Download the release on GitHub.

Features

HTTP format and compression inference

The from_http and http operators now automatically infer the file format (such as JSON, CSV, Parquet, etc.) and compression type (such as gzip, zstd, etc.) directly from the URL’s file extension, just like the generic from operator. This makes it easier to load data from HTTP sources without manually specifying the format or decompression step.

If the format or compression cannot be determined from the URL, the operators will fall back to using the HTTP Content-Type and Content-Encoding response headers to determine how to parse and decompress the data.

Examples

Inference Succeeds

from_http "https://example.org/data/events.csv.zst"

The operator infers both the zstd compression and the CSV format from the file extension, decompresses, and parses accordingly.

Inference Fails, Fallback to Headers

from_http "https://example.org/download"

If the URL does not contain a recognizable file extension, the operator will use the HTTP Content-Type and Content-Encoding headers from the response to determine the format and compression.

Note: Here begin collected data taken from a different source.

-- ==== Sys2Proof/Laws/Ops.lean ====
section
/-! SUPPORT. What each shared operation and each step can do, said once. -/

namespace Sys2Proof.Machine

/-! ## Ending a command -/

theorem complete_eq_next_iff {s t : State} {data : Half} :
    complete s data = .next t ↔ t = { s with rsp := some (response false data) } := by
  unfold complete
  constructor
  · intro h; exact (Host.Outcome.next.inj h).symm
  · rintro rfl; rfl

theorem raiseErrCmd_eq_next_iff {s t : State} :
    raiseErrCmd s = .next t ↔ t = { s with rsp := some (response true 0x0000#16) } := by
  unfold raiseErrCmd
  constructor
  · intro h; exact (Host.Outcome.next.inj h).symm
  · rintro rfl; rfl

/-! ## The register files -/

@[simp] theorem writeReg_length (file : List Half) (idx : Index) (v : Half) :
    (writeReg file idx v).length = file.length := by simp [writeReg]

theorem readReg_of_lt {file : List Half} {idx : Index} (h : idx.toNat < file.length) :
    readReg file idx = file[idx.toNat] := by simp [readReg, List.getD, h]

/-! ## The trim -/

theorem trim_length_le {n : FieldCount} {B : List Byte} (h : B.length ≤ maxBuf n + 1) :
    (trim n B).length ≤ maxBuf n := by
  unfold trim
  split
  · simp; omega
  · omega

/-! ## RESET -/

/-- RESET leaves the reset state of the same build, with the port as it was. -/
theorem applyReset_eq (s : State) : applyReset s = { State.resetOf s.n with port := s.port } := rfl

/-! ## The commands, by what they can answer -/

theorem execEwf_cases {idx : Index} {v : Half} {s t : State} (h : execEwf idx v s = .next t) :
    (idx.toNat < s.n.toNat ∧ t = { s with ef := writeReg s.ef idx v, rsp := some (response false 0x0000#16) }) ∨
    (s.n.toNat ≤ idx.toNat ∧ t = { s with rsp := some (response true 0x0000#16) }) := by
  unfold execEwf at h
  split at h
  · rename_i hi
    exact .inl ⟨by simpa [indexInRange] using hi, complete_eq_next_iff.mp h⟩
  · rename_i hi
    exact .inr ⟨by simpa [indexInRange] using hi, raiseErrCmd_eq_next_iff.mp h⟩

theorem execRdfld_cases {idx : Index} {s t : State} (h : execRdfld idx s = .next t) :
    (idx.toNat < s.n.toNat ∧ t = { s with rsp := some (response false (readReg s.lf idx)) }) ∨
    (s.n.toNat ≤ idx.toNat ∧ t = { s with rsp := some (response true 0x0000#16) }) := by
  unfold execRdfld at h
  split at h
  · rename_i hi
    exact .inl ⟨by simpa [indexInRange] using hi, complete_eq_next_iff.mp h⟩
  · rename_i hi
    exact .inr ⟨by simpa [indexInRange] using hi, raiseErrCmd_eq_next_iff.mp h⟩

theorem execTxpop_cases {s t : State} (h : execTxpop s = .next t) :
    (s.txq = [] ∧ t = { s with rsp := some (response false 0x0000#16) }) ∨
    (∃ b rest, s.txq = b :: rest ∧
      t = { s with txq := rest, rsp := some (response false (txpopData b)) }) := by
  unfold execTxpop at h
  split at h
  · exact .inl ⟨by assumption, complete_eq_next_iff.mp h⟩
  · rename_i b rest hq
    exact .inr ⟨b, rest, hq, complete_eq_next_iff.mp h⟩

/-- RXB closes a frame, or keeps the buffer and trims it. -/
theorem execRxb_cases {b : Byte} {s t : State} (h : execRxb b s = .next t) :
    (∃ b0 e, closeSpan s.n (s.rxbuf ++ [b]) = some (b0, e) ∧
      t = { s with
        lf := (decodeSpan s.n (s.rxbuf ++ [b]) b0 e).1
        chkOk := (decodeSpan s.n (s.rxbuf ++ [b]) b0 e).2
        haveFrame := true
        rxbuf := []
        rsp := some (response false (rxbData (inFrame []) false true
          (statusOf true (decodeSpan s.n (s.rxbuf ++ [b]) b0 e).2))) }) ∨
    (closeSpan s.n (s.rxbuf ++ [b]) = none ∧
      t = { s with
        rxbuf := trim s.n (s.rxbuf ++ [b])
        rsp := some (response false (rxbData (inFrame (trim s.n (s.rxbuf ++ [b])))
          (trims s.n (s.rxbuf ++ [b])) false s.status)) }) := by
  unfold execRxb at h
  dsimp only at h
  split at h
  · rename_i b0 e hc
    exact .inl ⟨b0, e, hc, complete_eq_next_iff.mp h⟩
  · rename_i hc
    exact .inr ⟨hc, complete_eq_next_iff.mp h⟩

/-! ## The step, by what it takes -/

/-- A step is idle, applies RESET, runs a legal command, or answers an illegal word. -/
theorem step_cases {s t : State} (h : step s = .next t) :
    (s.port = [] ∧ t = { s with rsp := none }) ∨
    (∃ rest, s.port = .reset :: rest ∧ t = applyReset { s with port := rest }) ∨
    (∃ w rest i, s.port = .command w :: rest ∧ decode s.n w = .ok i ∧
      exec i { s with port := rest } = .next t) ∨
    (∃ w rest e, s.port = .command w :: rest ∧ decode s.n w = .error e ∧
      t = { s with port := rest, rsp := some (response true 0x0000#16) }) := by
  unfold step at h
  split at h
  · exact .inl ⟨by assumption, (Host.Outcome.next.inj h).symm⟩
  · rename_i rest hp
    exact .inr (.inl ⟨rest, hp, (Host.Outcome.next.inj h).symm⟩)
  · rename_i w rest hp
    split at h
    · rename_i i hd
      exact .inr (.inr (.inl ⟨w, rest, i, hp, hd, h⟩))
    · rename_i e hd
      exact .inr (.inr (.inr ⟨w, rest, e, hp, hd, raiseErrCmd_eq_next_iff.mp h⟩))

end Sys2Proof.Machine
end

Manual Specification Required

from_http "https://example.org/archive" {
  decompress_gzip
  read_json
}

If neither the URL nor the HTTP headers provide enough information, you can explicitly specify the decompression and parsing steps using a pipeline argument.

By @raxyte in #5300.

Bug Fixes

Fix crash in `from secret`

We fixed a crash in from secret("key"). This is now gracefully rejected, as generic from cannot resolve secrets.

By @IyeOnline in #5321.

`from_http server=true` assertion failures

from_http server=true failed with internal assertions and stopped the pipeline on receiving requests when metadata_field was specified.

By @raxyte in #5325.